Luke Solves Cubes said:


> 1. A runner will give you the scorecard and cover along with puzzle
> 2. You can judge at any table except if somebody asks you to judge at a different station
> 3. After the competitor finishes their solves, you write down the time and sign and then ask for the competitor to sign, and once the competitor and you have signed, put the cube in the cover and wait for a runner to collect the cover.
> 4. There will be a new competitor tutorial and it is wise to listen to that even if you are a returning competition.
> Hope this helps!


Yes it helps very much, thank you.
Although I have a couple of follow up questions.
What is the procedure if the competition doesn't have runners?
And what should I do after all the solves have been completed?


----------



## Luke Solves Cubes (May 1, 2022)

Cuban_Cuber said:


> Yes it helps very much, thank you.
> Although I have a couple of follow up questions.
> What is the procedure if the competition doesn't have runners?
> And what should I do after all the solves have been completed?


1. Most competitions have runners, but if your competition does not have runners, ask the organizers or the delegate on what to do.
2. After the solves have been completed, if their is runners, put the scorecard but not the cube in the cube cover and give it to a runner but if there is not a runner, run it to the scrambling station and tell them that the solves are finished.


----------



## abunickabhi (May 1, 2022)

Cuban_Cuber said:


> Yes it helps very much, thank you.
> Although I have a couple of follow up questions.
> What is the procedure if the competition doesn't have runners?
> And what should I do after all the solves have been completed?

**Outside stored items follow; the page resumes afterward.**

-- ==== Sys2Proof/Machine/Single.lean ====
section
/-! DEFINITION. The single register instructions (spec/44_single_register.md R279 to R289). -/

namespace Sys2Proof.Machine

/-- INCR (R280): C and OV keep their values. -/
def execIncr (d : Reg) (s : State) : Result := s.unlessDbl fun s => s.setLogic d (s.reg d + 1)

/-- DECR (R281): C and OV keep their values. -/
def execDecr (d : Reg) (s : State) : Result := s.unlessDbl fun s => s.setLogic d (s.reg d - 1)

/-- COMR (R282): the one's complement. -/
def execComr (d : Reg) (s : State) : Result := s.unlessDbl fun s => s.setLogic d (~~~s.reg d)

/-- NEGR (R283): 0 - x. -/
def execNegr (d : Reg) (s : State) : Result := s.unlessDbl fun s => s.setSum d (sub17 0 (s.reg d))

/-- ADCR (R284): the old carry is the carry-in. -/
def execAdcr (d : Reg) (s : State) : Result :=
  s.unlessDbl fun s => s.setSum d (add17 (s.reg d) 0 s.status.c)

/-- GSWD (R285): the status word into R0 to R3; no status bit changes. -/
def execGswd (d : Reg) (s : State) : Result := s.unlessDbl fun s => s.setReg d s.status.word

/-- NOP (R286): nothing but the fetch. -/
def execNop (s : State) : Result := s.unlessDbl fun s => s

/-- SIN (R287): a pulse on the PCIT* pin, no CPU state. -/
def execSin (s : State) : Result := s.unlessDbl fun s => s.emit .pcitPulse

/-- RSWD (R288): the status bits from the low byte of a register. -/
def execRswd (src : Reg) (s : State) : Result :=
  s.unlessDbl fun s => s.setStatus (.ofWord (s.reg src))

end Sys2Proof.Machine
end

There should always be runners as there will be a distance between scrambling area and solving area. The runner can be a volunteer as well as long as they are not competing in that heat.

After all the solves of the round are completed, the judge may stay or leave the solving station. Most of the organisers have a set time when they allocate judges to specific rounds of a competition.


----------



## Cuban_Cuber (May 1, 2022)

Luke Solves Cubes said:


> 1. Most competitions have runners, but if your competition does not have runners, ask the organizers or the delegate on what to do.
> 2. After the solves have been completed, if their is runners, put the scorecard but not the cube in the cube cover and give it to a runner but if there is not a runner, run it to the scrambling station and tell them that the solves are finished.

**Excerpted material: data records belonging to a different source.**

@[simp] theorem State.busRead_value : (s.busRead a).1 = s.busValue a := rfl
@[simp] theorem State.busRead_regs : (s.busRead a).2.regs = s.regs := rfl
@[simp] theorem State.busRead_status : (s.busRead a).2.status = s.status := rfl
@[simp] theorem State.busRead_intff : (s.busRead a).2.intff = s.intff := rfl
@[simp] theorem State.busRead_dbl : (s.busRead a).2.dbl = s.dbl := rfl
@[simp] theorem State.busRead_run : (s.busRead a).2.run = s.run := rfl
@[simp] theorem State.busRead_haltPending : (s.busRead a).2.haltPending = s.haltPending := rfl
@[simp] theorem State.busRead_busReleased : (s.busRead a).2.busReleased = s.busReleased := rfl
@[simp] theorem State.busRead_stopPending : (s.busRead a).2.stopPending = s.stopPending := rfl
@[simp] theorem State.busRead_boundaryOpen : (s.busRead a).2.boundaryOpen = s.boundaryOpen := rfl
@[simp] theorem State.busRead_syncLow : (s.busRead a).2.syncLow = s.syncLow := rfl
@[simp] theorem State.busRead_mem : (s.busRead a).2.mem = s.mem := rfl
@[simp] theorem State.busRead_plat : (s.busRead a).2.plat = s.plat := rfl
@[simp] theorem State.busRead_pins : (s.busRead a).2.pins = s.pins := rfl
@[simp] theorem State.busRead_env : (s.busRead a).2.env = s.env := rfl
@[simp] theorem State.busRead_oracle : (s.busRead a).2.oracle = s.oracle + 1 := rfl
@[simp] theorem State.busRead_events : (s.busRead a).2.events = .dtb (s.busValue a) :: .nact :: .bar a :: s.events := rfl
@[simp] theorem State.busRead_cycles : (s.busRead a).2.cycles = s.cycles := rfl

theorem Regs.get_set (x : Regs) : (x.set r v).get r' = if r' = r then v else x.get r' := by
  cases r <;> cases r' <;> rfl

@[simp] theorem Regs.get_set_same (x : Regs) : (x.set r v).get r = v := by simp [Regs.get_set]

@[simp] theorem Regs.get_set_other (x : Regs) (h : r' ≠ r) : (x.set r v).get r' = x.get r' := by
  simp [Regs.get_set, h]

theorem State.reg_setReg : (s.setReg r v).reg r' = if r' = r then v else s.reg r' := Regs.get_set ..

@[simp] theorem State.reg_setReg_same : (s.setReg r v).reg r = v := by simp [State.reg_setReg]

@[simp] theorem State.reg_setReg_other (h : r' ≠ r) : (s.setReg r v).reg r' = s.reg r' := by
  simp [State.reg_setReg, h]

theorem State.reg_setPc : (s.setPc v).reg r' = if r' = .r7 then v else s.reg r' := Regs.get_set ..

@[simp] theorem State.pc_setPc : (s.setPc v).pc = v := rfl

@[simp] theorem State.reg_setStatus (f : Status) : (s.setStatus f).reg r = s.reg r := rfl
@[simp] theorem State.reg_setSZ : (s.setSZ v).reg r = s.reg r := rfl
@[simp] theorem State.reg_setIntff (b : Bool) : (s.setIntff b).reg r = s.reg r := rfl
@[simp] theorem State.reg_setDbl (b : Bool) : (s.setDbl b).reg r = s.reg r := rfl
@[simp] theorem State.reg_emit (e : Event) : (s.emit e).reg r = s.reg r := rfl
@[simp] theorem State.reg_consult : (s.consult).reg r = s.reg r := rfl
@[simp] theorem State.reg_idle (n : Nat) : (s.idle n).reg r = s.reg r := rfl
@[simp] theorem State.reg_sendAddress : (s.sendAddress a).reg r = s.reg r := rfl
@[simp] theorem State.reg_stop : (s.stop).reg r = s.reg r := rfl
@[simp] theorem State.reg_store : (s.store a v).reg r = s.reg r := by simp [State.reg]
@[simp] theorem State.reg_strobe : (s.strobe a v).reg r = s.reg r := by simp [State.reg]
@[simp] theorem State.reg_directWrite : (s.directWrite a v).reg r = s.reg r := by simp [State.reg]
@[simp] theorem State.reg_addressRead : (s.addressRead a).2.reg r = s.reg r := rfl
@[simp] theorem State.reg_directRead : (s.directRead a).2.reg r = s.reg r := rfl
@[simp] theorem State.reg_busWrite : (s.busWrite a v).reg r = s.reg r := by simp [State.reg]
@[simp] theorem State.reg_busRead : (s.busRead a).2.reg r = s.reg r := rfl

Thank you, this really helps!


----------



## Cuban_Cuber (May 1, 2022)

abunickabhi said:


> There should always be runners as there will be a distance between scrambling area and solving area. The runner can be a volunteer as well as long as they are not competing in that heat.
> 
> After all the solves of the round are completed, the judge may stay or leave the solving station. Most of the organisers have a set time when they allocate judges to specific rounds of a competition.


Thank you so much, this helps a lot!


----------



## OreKehStrah (May 1, 2022)

abunickabhi said:


> There should always be runners as there will be a distance between scrambling area and solving area. The runner can be a volunteer as well as long as they are not competing in that heat.
> 
> After all the solves of the round are completed, the judge may stay or leave the solving station. Most of the organisers have a set time when they allocate judges to specific rounds of a competition.


Nope. At the comp I went to last summer, there were no runners. As a result, the judge would assume that role. So you would act as the judge, then once the solve is complete and the card is signed, place the cube and card in the cover, run it to scramblers, and tell them what scramble is needed (as in 1st, 2nd, etc).


----------



## abunickabhi (May 1, 2022)

OreKehStrah said:


> Nope. At the comp I went to last summer, there were no runners. As a result, the judge would assume that role. So you would act as the judge, then once the solve is complete and the card is signed, place the cube and card in the cover, run it to scramblers, and tell them what scramble is needed (as in 1st, 2nd, etc).


In comps in the old days, judge being the runner used to be the case. Nowadays the roles of runners and judges are kept distinct at least for shorter events. 

For events like 5BLD, it makes complete sense to have the judge hand over the cube to the scrambling area for the next attempt. A runner would be idle for most of the time.


----------



## Imsoosm (May 1, 2022)

You also have to say 8 seconds and 12 seconds during inspection, but you probably knew that already.


----------



## Filipe Teixeira (May 2, 2022)

I don't judge you


----------